DIRECTIONS: For each entry that follows, write out an identical copy.

DATASET EXCERPTS:
-- ==== Sys2Proof/Certificates/Slice0/Obligations.lean ====
section
/-! DEFINITION. The statements for the provers, each a rule or a consequence of rules of spec/ about the machine. Statements
about operations that take the parameters of R10 hold for all of them, or for all that meet R172; `exec` and `step` are the
machine with the values R10 takes for them, `standard` (logs 2, 3 and 4). -/

open Sys2Proof Sys2Proof.Machine

/-! ### Encodings -/

/-- For any well-formed code tables, decoding an encoded well-formed instruction, whatever bits follow it, gives it back and
leaves those bits (30_encoding.md R104 to R114, R116). -/
def Obligations.DecodeOfEncodedInstruction : Prop :=
  ∀ (T : Config.CodeTables) (i : Instr) (rest : List Bool), T.wf = true → i.wf T = true →
    decode T i.ctx (encode T i ++ rest) = .ok (i, rest)

/-- For any well-formed code tables, a bit string that decodes is the encoding of the instruction it decodes to, followed by the
bits left: every word has one meaning in its place, and no bit is dropped (R105, R112, R114). -/
def Obligations.EncodeOfDecodedBits : Prop :=
  ∀ (T : Config.CodeTables) (ctx : Ctx) (bits : List Bool) (i : Instr) (rest : List Bool), T.wf = true →
    decode T ctx bits = .ok (i, rest) → bits = encode T i ++ rest ∧ i.ctx = ctx

/-- For any well-formed code tables no bit pattern of the token stream is illegal: decoding fails only where the input ends, and
never with as many bits left as the longest codeword (R113, R115, R172). -/
def Obligations.EveryTokenBitStringDecodes : Prop :=
  ∀ T : Config.CodeTables, T.wf = true →
    (∀ bits e, decode T .token bits = .error e → e = .starved ∧ bits.length < 16) ∧
    (∀ lw, lw = 2 ∨ lw = 4 ∨ lw = 5 ∨ lw = 6 → ∀ bits e, decode T (.offset lw) bits = .error e →
      e = .starved ∧ bits.length < 8 + lw)

/-- Words written out from the encodings of the spec decode to the instructions they stand for: LIT 0x41 (R104), length 11 and
offset 1 at `WSIZE` = 4 (R176), END (R108), the header bytes of R262, the commands (R116). The class codes are those of
`T_PKWARE` (log 2). -/
def Obligations.SpecWordsDecode : Prop :=
  decode tPkware .token [false, true, false, false, false, false, false, true, false] = .ok (.lit 0x41, []) ∧
  decode tPkware .token [true, false, false, true, false, false, true] = .ok (.len8 1, []) ∧
  decode tPkware (.offset 4) [true, true, true, false, false, false] = .ok (.dist0 (.w4 1), []) ∧
  decode tPkware .token (true :: false :: false :: false :: false :: false :: false :: false :: List.replicate 8 true) =
    .ok (.endOfStream, []) ∧
  decode tPkware .header0 (List.replicate 8 false) = .ok (.hdr0 0, []) ∧
  decode tPkware .header1 [false, true, true, false, false, false, false, false] = .ok (.hdr1 6, []) ∧
  decode tPkware .command [true, false] = .ok (.compress, []) ∧
  decode tPkware .command [false, true] = .ok (.decompress, [])

/-- The default tables meet every condition the spec puts on `T` (R172, W1 to W5); the tables are the model's choice (log 2). -/
def Obligations.DefaultTablesAreWellFormed : Prop := tPkware.wf = true

/-- BUILD_JUMP: for any class codes that fit their widths, each cell holds the first class whose code the pattern begins with;
and for well-formed tables each cell names the one class there is (R172, R178, R179). -/
def Obligations.JumpTablesNameTheClass : Prop :=
  (∀ bits codes : List Nat, (∀ p ∈ bits.zip codes, p.2 < 2 ^ p.1) → ∀ x, x < 256 →
    (buildJump bits codes).getD x 0 = (classOf bits codes x 0).getD 0) ∧
  (∀ T : Config.CodeTables, T.wf = true →
    (∀ x i, x < 256 → i < 16 → ((builtLenj T).getD x 0 = i ↔ lowbits x (lenBits T i) = lenCode T i)) ∧
    (∀ x c, x < 256 → c < 64 → ((builtDistj T).getD x 0 = c ↔ lowbits x (distBits T c) = distCode T c)))

/-- BUILD_CW, for any well-formed code tables: the cell of each symbol holds, at its width, the bits of the instruction the
symbol stands for (R107 to R109, R173, R174). -/
def Obligations.CodewordTableHoldsTheEncodings : Prop :=
  ∀ T : Config.CodeTables, T.wf = true →
    (builtCwv T).length = 774 ∧ (builtCwb T).length = 774 ∧
    (∀ b : Byte, bitsOfNat ((builtCwb T).getD b.toNat 0) ((builtCwv T).getD b.toNat 0) = encode T (.lit b)) ∧
    (∀ (i : Instr) (c e : Nat), i.wf T = true → i.lenParts T = some (c, e) →
      bitsOfNat ((builtCwb T).getD (256 + lenBase T c + e) 0) ((builtCwv T).getD (256 + lenBase T c + e) 0) = encode T i)

/-! ### A step runs the decoded instruction -/

/-- A step is the execution of the instruction the fetch answers, or what the fetch answers instead; and between commands,
where `CMD` is read as an instruction, a step executes the command it decodes to and adds nothing (R116, R293). What one step
is, is the model's choice (log 11). -/
def Obligations.StepRunsTheDecodedInstruction : Prop :=
  (∀ s i t, fetch standard s = .instr i t → step s = exec i t) ∧
  (∀ s o, fetch standard s = .done o → step s = o) ∧
  (∀ (s : State) (i : Instr), s.busy = false →
    decode tPkware .command (bitsOfNat 2 s.cr.cmd.toNat) = .ok (i, []) → step s = exec i s)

PROBLEM SOLUTION:
-- ==== Sys2Proof/Certificates/Slice0/Obligations.lean ====
section
/-! DEFINITION. The statements for the provers, each a rule or a consequence of rules of spec/ about the machine. Statements
about operations that take the parameters of R10 hold for all of them, or for all that meet R172; `exec` and `step` are the
machine with the values R10 takes for them, `standard` (logs 2, 3 and 4). -/

open Sys2Proof Sys2Proof.Machine

/-! ### Encodings -/

/-- For any well-formed code tables, decoding an encoded well-formed instruction, whatever bits follow it, gives it back and
leaves those bits (30_encoding.md R104 to R114, R116). -/
def Obligations.DecodeOfEncodedInstruction : Prop :=
  ∀ (T : Config.CodeTables) (i : Instr) (rest : List Bool), T.wf = true → i.wf T = true →
    decode T i.ctx (encode T i ++ rest) = .ok (i, rest)

/-- For any well-formed code tables, a bit string that decodes is the encoding of the instruction it decodes to, followed by the
bits left: every word has one meaning in its place, and no bit is dropped (R105, R112, R114). -/
def Obligations.EncodeOfDecodedBits : Prop :=
  ∀ (T : Config.CodeTables) (ctx : Ctx) (bits : List Bool) (i : Instr) (rest : List Bool), T.wf = true →
    decode T ctx bits = .ok (i, rest) → bits = encode T i ++ rest ∧ i.ctx = ctx

/-- For any well-formed code tables no bit pattern of the token stream is illegal: decoding fails only where the input ends, and
never with as many bits left as the longest codeword (R113, R115, R172). -/
def Obligations.EveryTokenBitStringDecodes : Prop :=
  ∀ T : Config.CodeTables, T.wf = true →
    (∀ bits e, decode T .token bits = .error e → e = .starved ∧ bits.length < 16) ∧
    (∀ lw, lw = 2 ∨ lw = 4 ∨ lw = 5 ∨ lw = 6 → ∀ bits e, decode T (.offset lw) bits = .error e →
      e = .starved ∧ bits.length < 8 + lw)

/-- Words written out from the encodings of the spec decode to the instructions they stand for: LIT 0x41 (R104), length 11 and
offset 1 at `WSIZE` = 4 (R176), END (R108), the header bytes of R262, the commands (R116). The class codes are those of
`T_PKWARE` (log 2). -/
def Obligations.SpecWordsDecode : Prop :=
  decode tPkware .token [false, true, false, false, false, false, false, true, false] = .ok (.lit 0x41, []) ∧
  decode tPkware .token [true, false, false, true, false, false, true] = .ok (.len8 1, []) ∧
  decode tPkware (.offset 4) [true, true, true, false, false, false] = .ok (.dist0 (.w4 1), []) ∧
  decode tPkware .token (true :: false :: false :: false :: false :: false :: false :: false :: List.replicate 8 true) =
    .ok (.endOfStream, []) ∧
  decode tPkware .header0 (List.replicate 8 false) = .ok (.hdr0 0, []) ∧
  decode tPkware .header1 [false, true, true, false, false, false, false, false] = .ok (.hdr1 6, []) ∧
  decode tPkware .command [true, false] = .ok (.compress, []) ∧
  decode tPkware .command [false, true] = .ok (.decompress, [])

/-- The default tables meet every condition the spec puts on `T` (R172, W1 to W5); the tables are the model's choice (log 2). -/
def Obligations.DefaultTablesAreWellFormed : Prop := tPkware.wf = true

/-- BUILD_JUMP: for any class codes that fit their widths, each cell holds the first class whose code the pattern begins with;
and for well-formed tables each cell names the one class there is (R172, R178, R179). -/
def Obligations.JumpTablesNameTheClass : Prop :=
  (∀ bits codes : List Nat, (∀ p ∈ bits.zip codes, p.2 < 2 ^ p.1) → ∀ x, x < 256 →
    (buildJump bits codes).getD x 0 = (classOf bits codes x 0).getD 0) ∧
  (∀ T : Config.CodeTables, T.wf = true →
    (∀ x i, x < 256 → i < 16 → ((builtLenj T).getD x 0 = i ↔ lowbits x (lenBits T i) = lenCode T i)) ∧
    (∀ x c, x < 256 → c < 64 → ((builtDistj T).getD x 0 = c ↔ lowbits x (distBits T c) = distCode T c)))

/-- BUILD_CW, for any well-formed code tables: the cell of each symbol holds, at its width, the bits of the instruction the
symbol stands for (R107 to R109, R173, R174). -/
def Obligations.CodewordTableHoldsTheEncodings : Prop :=
  ∀ T : Config.CodeTables, T.wf = true →
    (builtCwv T).length = 774 ∧ (builtCwb T).length = 774 ∧
    (∀ b : Byte, bitsOfNat ((builtCwb T).getD b.toNat 0) ((builtCwv T).getD b.toNat 0) = encode T (.lit b)) ∧
    (∀ (i : Instr) (c e : Nat), i.wf T = true → i.lenParts T = some (c, e) →
      bitsOfNat ((builtCwb T).getD (256 + lenBase T c + e) 0) ((builtCwv T).getD (256 + lenBase T c + e) 0) = encode T i)

/-! ### A step runs the decoded instruction -/

/-- A step is the execution of the instruction the fetch answers, or what the fetch answers instead; and between commands,
where `CMD` is read as an instruction, a step executes the command it decodes to and adds nothing (R116, R293). What one step
is, is the model's choice (log 11). -/
def Obligations.StepRunsTheDecodedInstruction : Prop :=
  (∀ s i t, fetch standard s = .instr i t → step s = exec i t) ∧
  (∀ s o, fetch standard s = .done o → step s = o) ∧
  (∀ (s : State) (i : Instr), s.busy = false →
    decode tPkware .command (bitsOfNat 2 s.cr.cmd.toNat) = .ok (i, []) → step s = exec i s)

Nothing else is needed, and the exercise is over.